Avis de TUHITI Jean - le 20/10/2009

Bonjour,
 
et merci par avance de votre attention.
 
Du point de vue purement scientifique le sujet reste trop ouvert pour qu'il soit déjà en phase industrielle.
 
En effet, les incertitudes sont encore trop nombreuses concernant la sécurité et des ces effets, tels que le démontrent pleinement la question des pollutions ondulatoires, où les affaires liées au téléphones portables (par extension à tous ce qui est portable en fait vu qu'à l'echelle quantique c'est le même problème.
 
Par conséquent et en transposant les ondes aux nano vous devinerez soudainement les potentiels d'effets pervers et ainsi la dangerosité éventuelle car presque trop petit (seul par le nombre) pour être vu mais suffisammant grand (par le nombre seul) pour être nuisible.
 
Tout comme les nuisibles de la vie courante, des cages doivent être préparées pour les amadouer (laboratoires pour poursuivre les recherches sur la dangerosité.... je sais ce sera long comme toute innovation c'est long donc soyons patient) ou il faut les supprimer rapidement afin de les contrôler.
 
La mondialisation avec ses avantages et inconvénients que nous vivons n'est telle pas qu'un prélude à la nanolisation et devrait par conséquent nous interpeller plus fermement avant de décider. 
 
La légèreté de celle-ci est comme une métastase, passé un seuil le retour en arrière n'est plus possible.
 
Ce qu'il faudrait pour les nano est comme le vaccin que l'on s'apprête à injecter pour la grippe A par exemple.
 
Le courage c'est toujours attendre avant d'agir pour sauver sa propre vie.
 
Merci.
 
Bonne journée.
 
Cordialement.

Avis de CHARLES Danielle - le 20/10/2009

 

BONJOUR,  Je m’appelle Danielle CHARLES,  je suis élue conseillère communautaire au Grand Toulouse.  Un débat a lieu alors que les nanotechnologies ont largement investi les champs de notre vie.  Quel est l’objet,  quel est le but de ce débat national,  qu’en ferons nous ? Pour moi,  sans aucun doute,   ce débat doit déboucher sur la protection du consommateur,  des travailleurs,  des citoyens,  de l’environnement,  des organismes vivants  et de la santé,  bref la société dans son ensemble.

 

 Les nanos n’enclenchent rien de moins  qu’un débat sur les pollutions atmosphériques,  sur la sécurité intérieure et la défense nationale.

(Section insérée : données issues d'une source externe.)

-- ==== Sys2Proof/Laws/Wire.lean ====
section
/-! SUPPORT. Laws of the wires: what a list of events does to them, and what a whole push does (R50 to R53). -/

namespace Sys2Proof.Machine

@[simp] theorem Wire.replay_nil (pm : PinMap) (w : Wire) : w.replay pm [] = w := rfl

@[simp] theorem Wire.replay_cons (pm : PinMap) (w : Wire) (e : Event) (evs : List Event) :
    w.replay pm (e :: evs) = (w.react pm e).replay pm evs := rfl

@[simp] theorem Wire.replay_append (pm : PinMap) (w : Wire) (xs ys : List Event) :
    w.replay pm (xs ++ ys) = (w.replay pm xs).replay pm ys := by
  simp [Wire.replay, List.foldl_append]

/-- The observer touches its log and its counter only (R250). -/
@[simp] theorem Wire.observe_data (pm : PinMap) (v : Byte) (w : Wire) : (w.observe pm v).data = w.data := by
  unfold Wire.observe; split <;> [split; skip] <;> rfl
@[simp] theorem Wire.observe_clk (pm : PinMap) (v : Byte) (w : Wire) : (w.observe pm v).clk = w.clk := by
  unfold Wire.observe; split <;> [split; skip] <;> rfl
@[simp] theorem Wire.observe_lat (pm : PinMap) (v : Byte) (w : Wire) : (w.observe pm v).lat = w.lat := by
  unfold Wire.observe; split <;> [split; skip] <;> rfl
@[simp] theorem Wire.observe_sr (pm : PinMap) (v : Byte) (w : Wire) : (w.observe pm v).sr = w.sr := by
  unfold Wire.observe; split <;> [split; skip] <;> rfl
@[simp] theorem Wire.observe_q (pm : PinMap) (v : Byte) (w : Wire) : (w.observe pm v).q = w.q := by
  unfold Wire.observe; split <;> [split; skip] <;> rfl

/-- What the observer records depends on `Q`, its log and its counter only. -/
theorem Wire.observe_nl_congr (pm : PinMap) (v : Byte) {w u : Wire} (hq : w.q = u.q) (hn : w.nl = u.nl)
    (hd : w.draws = u.draws) : (w.observe pm v).nl = (u.observe pm v).nl := by
  unfold Wire.observe; rw [hq, hn, hd]; split <;> [split; skip] <;> simp [hn]

theorem Wire.observe_draws_congr (pm : PinMap) (v : Byte) {w u : Wire} (hq : w.q = u.q) (hd : w.draws = u.draws) :
    (w.observe pm v).draws = (u.observe pm v).draws := by
  unfold Wire.observe; rw [hq, hd]; split <;> [split; skip] <;> simp [hd]

/-- The six events of one bit shift that bit in (R50, R100). -/
theorem Wire.replay_bitEvents (pm : PinMap) (w : Wire) (b : Bool) (h : w.clk = false) :
    w.replay pm (bitEvents b) = { w with data := b, clk := false, sr := shiftIn w.sr b } := by
  simp [bitEvents, Wire.react, h]

/-- A whole push on idle wires (R52): `SR` and `Q` hold the value, the lines are idle again, and the observer has
seen one change of the outputs. -/
theorem Wire.replay_pushEvents (pm : PinMap) (w : Wire) (v : Byte) (h : w.Idle) :
    w.replay pm (pushEvents v) = w.latched pm v := by
  obtain ⟨hd, hc, hl⟩ := h
  have shifts : w.replay pm ([7, 6, 5, 4, 3, 2, 1, 0].flatMap fun k => bitEvents (v.getLsbD k)) =
      { w with data := v.getLsbD 0, clk := false, sr := v } := by
    simp only [List.flatMap_cons, List.flatMap_nil, List.append_nil, Wire.replay_append]
    repeat rw [Wire.replay_bitEvents _ _ _ (by first | exact hc | rfl)]
    simp only [shiftIn_eight]
  rw [pushEvents, Wire.replay_append, shifts]
  simp only [Wire.replay_cons, Wire.replay_nil, Wire.react, hl, Bool.not_false, Bool.and_self, if_true, Bool.false_and,
    Bool.false_eq_true, if_false, Wire.latched, Wire.observe_clk, Wire.observe_sr]
  congr 1
  · exact Wire.observe_nl_congr pm v rfl rfl rfl
  · exact Wire.observe_draws_congr pm v rfl rfl

@[simp] theorem Wire.latched_idle (pm : PinMap) (w : Wire) (v : Byte) : (w.latched pm v).Idle := ⟨rfl, rfl, rfl⟩
@[simp] theorem Wire.latched_sr (pm : PinMap) (w : Wire) (v : Byte) : (w.latched pm v).sr = v := rfl
@[simp] theorem Wire.latched_q (pm : PinMap) (w : Wire) (v : Byte) : (w.latched pm v).q = v := rfl

@[simp] theorem Wire.latchedAll_nil (pm : PinMap) (w : Wire) : w.latchedAll pm [] = w := rfl
@[simp] theorem Wire.latchedAll_cons (pm : PinMap) (w : Wire) (v : Byte) (vs : List Byte) :
    w.latchedAll pm (v :: vs) = (w.latched pm v).latchedAll pm vs := rfl

/-- A change of the outputs that is no enable fall records nothing (R250). -/
theorem Wire.latched_nl_of_no_fall (pm : PinMap) (w : Wire) (v : Byte) (h : enFalls pm w.q v = false) :
    (w.latched pm v).nl = w.nl := by
  simp [Wire.latched, Wire.observe, h]

/-- An enable fall with RS and the data unchanged records them (R250). -/
theorem Wire.latched_nl_of_fall (pm : PinMap) (w : Wire) (v : Byte) (h : enFalls pm w.q v = true)
    (st : rsDataStable pm w.q v = true) :
    (w.latched pm v).nl = w.nl ++ [⟨bitAt v pm.rs, dataNibble pm v⟩] := by
  simp [Wire.latched, Wire.observe, h, st]

/-- An enable fall with RS or the data changing records a free value (R250, log 3). -/
theorem Wire.latched_nl_of_draw (pm : PinMap) (w : Wire) (v : Byte) (h : enFalls pm w.q v = true)
    (st : rsDataStable pm w.q v = false) :
    (w.latched pm v).nl = w.nl ++ [⟨Config.drawRs w.draws, Config.drawNib w.draws⟩] := by
  simp [Wire.latched, Wire.observe, h, st]

end Sys2Proof.Machine
end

Les nanoobjets à l’insu de beaucoup,  ont envahi l’habitat,  l’énergie,  les matériaux,  les biens d’équipements,  et les applications multiples l’informatique,  le textile,  la médecine,  les cosmétiques. , Ce débat national va s’emparer de la question de la défense des libertés individuelles,  et évoquer  l’éthique dans la gouvernance alors que le débat vise également la recherche,  le développement industriel, et la compétitivité. Le débat semble faussé d’avance puisque les valeurs défendues d’une société idéale semblent incompatibles avec les valeurs marchandes  défendues.

 

 Devant l’ampleur et le nombre de questions soulevées,  nous,  citoyens et citoyennes devons alerter l’opinion publique,  sur les risques de santé et de pollution,  sur les problèmes d’éthique,  que nos sociétés développent à travers les nanoobjets, la nanos science.

 

 Nous devons agir, alerter et provoquer un moratoire afin d’en savoir plus,  avant d’en développer plus. En midi Pyrénées,  900 entreprises sont concernées par les nanos. Nous ne savons pas combien de produits issus des nanos nous entourent et quels impacts ils ont sur nous.  A minima il faudrait tout de suite une identification,  un logo spécifique qui puisse informer les citoyens,  consommateurs et salariés,  afin que ceux puissent choisir d’en utiliser ou non. Il faut une législation qui encadre la production et l’utilisation des nanos.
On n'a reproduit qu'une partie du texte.